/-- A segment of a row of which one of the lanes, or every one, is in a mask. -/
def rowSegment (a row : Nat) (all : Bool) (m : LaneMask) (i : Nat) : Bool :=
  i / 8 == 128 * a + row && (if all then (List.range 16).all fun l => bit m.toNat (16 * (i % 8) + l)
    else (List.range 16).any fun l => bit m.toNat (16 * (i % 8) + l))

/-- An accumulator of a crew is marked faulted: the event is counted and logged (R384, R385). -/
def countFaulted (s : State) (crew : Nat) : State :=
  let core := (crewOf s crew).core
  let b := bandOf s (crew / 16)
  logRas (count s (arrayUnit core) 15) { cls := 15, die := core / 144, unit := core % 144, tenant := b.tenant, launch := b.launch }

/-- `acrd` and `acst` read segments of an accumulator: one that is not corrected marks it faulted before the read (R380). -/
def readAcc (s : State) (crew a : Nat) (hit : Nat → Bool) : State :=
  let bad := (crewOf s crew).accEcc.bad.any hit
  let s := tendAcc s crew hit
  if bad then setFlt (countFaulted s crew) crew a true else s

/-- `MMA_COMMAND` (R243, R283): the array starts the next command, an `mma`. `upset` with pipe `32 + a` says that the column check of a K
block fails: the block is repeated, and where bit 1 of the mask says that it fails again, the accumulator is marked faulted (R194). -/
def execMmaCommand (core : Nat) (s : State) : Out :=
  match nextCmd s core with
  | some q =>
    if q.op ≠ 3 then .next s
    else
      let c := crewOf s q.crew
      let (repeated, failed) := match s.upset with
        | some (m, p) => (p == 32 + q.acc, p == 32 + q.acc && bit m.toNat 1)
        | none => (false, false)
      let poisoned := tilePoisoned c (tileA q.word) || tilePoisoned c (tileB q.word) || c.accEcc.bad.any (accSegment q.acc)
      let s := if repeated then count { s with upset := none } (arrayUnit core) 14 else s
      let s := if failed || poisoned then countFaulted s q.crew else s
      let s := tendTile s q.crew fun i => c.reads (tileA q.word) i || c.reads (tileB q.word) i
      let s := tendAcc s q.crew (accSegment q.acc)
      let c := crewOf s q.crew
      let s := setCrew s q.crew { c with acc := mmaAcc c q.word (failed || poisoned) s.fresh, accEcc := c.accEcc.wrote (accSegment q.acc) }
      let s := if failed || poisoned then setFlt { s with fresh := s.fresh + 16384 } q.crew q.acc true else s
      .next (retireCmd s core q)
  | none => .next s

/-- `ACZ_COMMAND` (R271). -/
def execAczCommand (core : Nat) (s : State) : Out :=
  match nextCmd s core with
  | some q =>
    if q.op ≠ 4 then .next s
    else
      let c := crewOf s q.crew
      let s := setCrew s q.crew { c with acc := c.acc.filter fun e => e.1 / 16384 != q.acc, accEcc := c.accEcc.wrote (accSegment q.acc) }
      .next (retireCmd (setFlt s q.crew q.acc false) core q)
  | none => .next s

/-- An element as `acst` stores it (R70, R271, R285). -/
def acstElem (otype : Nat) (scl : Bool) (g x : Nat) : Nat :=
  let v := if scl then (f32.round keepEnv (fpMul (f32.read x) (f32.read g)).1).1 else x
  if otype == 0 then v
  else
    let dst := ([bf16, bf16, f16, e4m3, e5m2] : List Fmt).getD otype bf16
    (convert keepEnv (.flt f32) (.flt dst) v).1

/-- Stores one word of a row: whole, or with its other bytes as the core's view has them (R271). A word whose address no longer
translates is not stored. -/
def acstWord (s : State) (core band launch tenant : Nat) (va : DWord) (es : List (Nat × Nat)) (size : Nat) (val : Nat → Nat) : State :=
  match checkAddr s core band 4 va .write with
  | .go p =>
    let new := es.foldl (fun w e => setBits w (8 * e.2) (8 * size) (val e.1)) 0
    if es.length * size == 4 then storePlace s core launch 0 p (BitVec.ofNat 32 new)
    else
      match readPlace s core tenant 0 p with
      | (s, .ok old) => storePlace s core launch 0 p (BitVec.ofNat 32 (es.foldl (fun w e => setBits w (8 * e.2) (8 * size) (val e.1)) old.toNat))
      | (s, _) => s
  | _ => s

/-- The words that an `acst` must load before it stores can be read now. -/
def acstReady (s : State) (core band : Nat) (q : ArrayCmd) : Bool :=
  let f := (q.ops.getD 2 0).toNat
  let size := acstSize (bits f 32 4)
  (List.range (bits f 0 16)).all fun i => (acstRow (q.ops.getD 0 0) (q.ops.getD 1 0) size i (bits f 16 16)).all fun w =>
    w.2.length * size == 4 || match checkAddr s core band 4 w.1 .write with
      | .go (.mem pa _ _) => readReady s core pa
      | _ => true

━━━━━━━━━━━━━━━━━━━━━━━━━━━━━━

What you are asked to do:
Given the data above, which lines hold the string "setCrew"? Return them.

Answer to this problem:
      let s := setCrew s q.crew { c with acc := mmaAcc c q.word (failed || poisoned) s.fresh, accEcc := c.accEcc.wrote (accSegment q.acc) }
      let s := setCrew s q.crew { c with acc := c.acc.filter fun e => e.1 / 16384 != q.acc, accEcc := c.accEcc.wrote (accSegment q.acc) }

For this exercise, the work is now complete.